The answer: Tony would do this the way he does everything else:  By adapting to his customers, and creating for them something unique.  And exceeding expectations, which are already high, given the Vallone name attached to the project.

Upon entering Caffe Bello on its first Friday night, we were surprised by how different the space feels.  This isn't Tony's with its soaring ceilings and world-class art grabbing your eye.  Nor was it Amici, feeling upscale and casual and filled with families and couples on dates.  This was edgy -- a long narrow room along Westhimer, exposed brick, no tablecloths.  It's fairly dark.  A bar hugs one end of the room.  It felt more like the Village or SoHo in Manhattan than near downtown Houston.

One new Vallone trademark grabbed us immediately - stunning abstract works by John Palmer.  Palmer's canvasses captured the edgy energy of the room, and reflected it back.

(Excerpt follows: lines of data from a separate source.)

-- ==== Sys2Proof/Word.lean ====
section
/-! DEFINITION. The word types of DDSDEC and the plain data its formats carry: bytes, registers, pixels, compression
kinds, and the requests that wait at the unit's ports. -/

namespace Sys2Proof

/-- One byte (`u8`, 00_scope.md R7). -/
abbrev Byte := BitVec 8

/-- One register word (`REG_W` = 32, 00_scope.md R6). -/
abbrev Word := BitVec 32

/-- Three 8-bit colour channels: the result of C.EXP565 and of the four colour operations (41_bc3_block.md R122). -/
structure Rgb where
  r : Byte
  g : Byte
  b : Byte
deriving DecidableEq, Repr, Inhabited

/-- An output pixel, format X: four 8-bit channels (30_encoding.md R80). -/
structure Pixel where
  r : Byte
  g : Byte
  b : Byte
  a : Byte
deriving DecidableEq, Repr, Inhabited

/-- The source's "CompressionKind" (40_dispatch.md R90). -/
inductive Kind where
  | none
  | bc1
  | bc3
  | unsupported (f : Word)
deriving DecidableEq, Repr

/-- Where an encoded word is presented. `command` is the unit's command port (format H). The others are the inputs of
the datapath operations: the formats T, A3, C2, P, W565 and B each select by the word's value, and the operations of
format `operands` have no opcode bits, so each has an input of its own (30_encoding.md R60, R88; log 3). -/
inductive Port where
  | command
  | tag
  | alphaSelector
  | colourCode
  | bitCount
  | exp565
  | block
  | parse
  | kindDecode
  | alphaSel
  | colourSel
  | texel
  | texelPut
  | image
  | unpCheck
  | unpChan
  | unpPixel
deriving DecidableEq, Repr

/-- One request: the bytes of an encoded word, least significant byte first (20_memory.md R41), and the port they are
presented at. A LOADSRC request carries its payload after the command word (30_encoding.md R84). -/
structure Request where
  port : Port
  bytes : List Byte
deriving DecidableEq, Repr

/-- Why the bytes of a request are no encoding. -/
inductive Reject where
  /-- Fewer or more bytes than the format has (a LOADSRC payload shorter or longer than its count among them). -/
  | wrongLength
  /-- A bit above the format's width is set (bits 71:68 of the nine bytes of a command, and the like). -/
  | paddingNotZero
deriving DecidableEq, Repr

end Sys2Proof
end

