/-- AT in READY leaves STATUS: out of bounds, on a materialised surface, on a lazy one. -/
theorem status_atXY {x y : Word} {s t : State} (ready : isReady s = true) (runs : exec (.atXY x y) s = .next t) :
    t.status = s.status := by
  simp only [exec, execAt, ready, Bool.not_true, Bool.false_eq_true, if_false] at runs
  split at runs
  · obtain rfl := Host.Outcome.next.inj runs
    rfl
  · split at runs
    · obtain rfl := Host.Outcome.next.inj runs
      rfl
    · obtain ⟨_, _, rfl⟩ := finish_next runs
      rfl

/-- RDDST on a materialised surface leaves STATUS: past the end, and inside. -/
theorem status_rddst {k : Word} {s t : State} (ready : isReady s = true) (stored : isMaterialised s = true)
    (runs : exec (.rddst k) s = .next t) : t.status = s.status := by
  simp only [exec, execRddst, ready, stored, Bool.not_true, Bool.or_self, Bool.false_eq_true, if_false] at runs
  split at runs
  all_goals
    obtain rfl := Host.Outcome.next.inj runs
    rfl

/-! ### Every instruction but RESET -/

/-- What any instruction but RESET does to STATUS: a violation sets PROTO, what is served writes an outcome or leaves
it. -/
theorem statusWrite_exec {i : Instr} {s t : State} (runs : exec i s = .next t) (notReset : i ≠ .reset) :
    StatusWrite s.status t.status := by
  by_cases violates : Violates s i
  case pos =>
    rw [exec_of_violates violates] at runs
    obtain rfl := Host.Outcome.next.inj runs
    exact .proto
  cases i with
  | reset => exact absurd rfl notReset
  | wrcfg a0 a1 =>
    obtain ⟨idle, number⟩ : isIdle s = true ∧ a0.toNat ≤ 8 := by simpa [Violates] using violates
    rw [exec_wrcfg_served idle number] at runs
    obtain rfl := Host.Outcome.next.inj runs
    exact .keep
  | rdreg a0 =>
    rw [status_rdreg (Nat.le_of_not_lt violates) runs]
    exact .keep
  | loadsrc n payload =>
    obtain ⟨idle, fits⟩ : isIdle s = true ∧ beyondCap s.srcCap n.toNat = false := by simpa [Violates] using violates
    rw [exec_loadsrc_served idle fits] at runs
    obtain rfl := Host.Outcome.next.inj runs
    exact .keep
  | decode => exact statusWrite_decode (by simpa [Violates] using violates) runs
  | atXY x y =>
    rw [status_atXY (by simpa [Violates] using violates) runs]
    exact .keep
  | rddst k =>
    obtain ⟨ready, stored⟩ : isReady s = true ∧ isMaterialised s = true := by simpa [Violates] using violates
    rw [status_rddst ready stored runs]
    exact .keep
  | release =>
    rw [exec_release_served (by simpa [Violates] using violates)] at runs
    obtain rfl := Host.Outcome.next.inj runs
    exact .outcome ..
  | reservedCmd cmd => exact absurd trivial violates
  | kindNone =>
    obtain rfl := Host.Outcome.next.inj runs
    exact statusWrite_rawPath s
  | kindBc3 => exact statusWrite_bc3Path runs
  | kindBc1 | kindUnsupported f | unpBadbits n =>
    obtain rfl := Host.Outcome.next.inj runs
    exact statusWrite_raise ..
  | bc3Image w h => exact statusWrite_bc3Image runs
  | unpCheck w h g n => exact statusWrite_unpCheck runs
  | texelPut x y p | unpFetch8 x y | unpFetch16 x y | unpFetch32 x y | unpFetch64 x y | unpPixel x y =>
    obtain ⟨_, _, rfl⟩ := finish_next runs
    exact .keep
  | _ =>
    obtain rfl := Host.Outcome.next.inj runs
    exact .keep

/-! ### The statement -/

/-- Settles O9: a violation is the one operation of R199, and no way of writing STATUS but RESET's clears PROTO. -/
theorem protocolViolationChangesOnlyProto : Obligations.ProtocolViolationChangesOnlyProto :=
  ⟨fun _ _ violates => exec_violationFrom violates,
    fun _ _ _ runs notReset proto => (statusWrite_exec runs notReset).proto_sticky proto⟩

end Sys2Proof.Machine
end

section
/-! The order of errors of DECODE (60_exceptions.md R198): the loop of BC3.IMAGE completes where its two checks pass
(42_bc3_image.md R146), each path reports the first condition that holds, and the statement assembled from them. -/

namespace Sys2Proof.Machine

/-! ### The loop of BC3.IMAGE completes -/

theorem putTexel_completes {cap : Option Nat} {w h : Nat} (fits : beyondCap cap (w * h) = false) (x y : Nat)
    (px : Pixel) (m : Memory) : ∃ m', putTexel cap w h x y px m = .ok m' := by
  by_cases hi : inside w h x y = true
  · have inCap : beyondCap cap (pixelNumber w x y + 1) = false := beyondCap_mono fits (pixelNumber_lt hi)
    exact ⟨_, by rw [putTexel, if_pos hi, memWriteDst, inCap, if_neg Bool.false_ne_true]⟩
  · exact ⟨m, if_neg hi⟩

theorem imageTexel_completes {cap : Option Nat} {w h : Nat} (fits : beyondCap cap (w * h) = false) (k : Work) (t : Nat) :
    ∃ k', imageTexel cap w h k t = .ok k' := by
  obtain ⟨m, put⟩ := putTexel_completes fits (4 * k.cursor.blockX + t % 4) (4 * k.cursor.blockY + t / 4)
    (texelOf k.latches (4 * (t / 4) + t % 4)) k.dst
  exact ⟨{ k with cursor := { k.cursor with texelI := t % 4, texelJ := t / 4 }, dst := m }, by
    simp only [imageTexel, put]⟩

theorem imageTexels_completes {cap : Option Nat} {w h : Nat} (fits : beyondCap cap (w * h) = false) (ts : List Nat)
    (k : Work) : ∃ k', imageTexels cap w h ts k = .ok k' := by
  induction ts generalizing k with
  | nil => exact ⟨k, rfl⟩
  | cons t ts ih =>
    obtain ⟨k₁, texel⟩ := imageTexel_completes fits k t
    obtain ⟨k₂, rest⟩ := ih k₁
    exact ⟨k₂, by simp only [imageTexels, texel, rest]⟩

/-- The sixteen bytes of a block of the grid lie inside the bytes the image needs (42_bc3_image.md R141, R142). -/
theorem blockOffset_add_le_bc3Need {w h : Nat} {c : Cursor} (hx : c.blockX < blockCount w)
    (hy : c.blockY < blockCount h) : blockOffset (blockCount w) c + Config.blockBytes ≤ bc3Need w h := by
  have number : c.blockY * blockCount w + c.blockX + 1 ≤ blockCount w * blockCount h :=
    pixelNumber_lt (by simp [inside, hx, hy])
  calc blockOffset (blockCount w) c + Config.blockBytes
      = (c.blockY * blockCount w + c.blockX + 1) * Config.blockBytes := by rw [blockOffset, Nat.succ_mul]
    _ ≤ bc3Need w h := Nat.mul_le_mul_right _ number
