-- ==== Sys2Proof/Word.lean ====
section
/-! DEFINITION. The word types of MRB: 32-bit words (00_scope.md R8) and the two IEEE 754 bit patterns
(40_numerics.md R100, R105). -/

namespace Sys2Proof

/-- A word is 32 bits (00_scope.md R8). -/
abbrev Word := BitVec 32

/-- A byte of a byte-wide transport (20_memory.md R64). Nothing inside MRB is addressed by bytes. -/
abbrev Byte := BitVec 8

/-- The bit pattern of a binary32 value (40_numerics.md R100). -/
abbrev F32 := BitVec 32

/-- The bit pattern of a binary64 value (40_numerics.md R105). -/
abbrev F64 := BitVec 64

end Sys2Proof
end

The edge extends into the back of the house, with chef Michael Dei Maggi, formerly of Max's Wine Dive and the Rockwood Room helming the kitchen.  Chef Dei Maggi is the kind of chef you'd never picture working with Tony Vallone - sporting numerous tatoos that speak volumes about his cutting edge sensibilities.  But a look through Dei Maggi's previous gigs shows the sort of creative flair that Montrose craves - he's the type of chef who's looking forward, never backward.  We've been a fan of Chef Dei Maggi's work, and were looking forward to seeing how he and Tony would work together.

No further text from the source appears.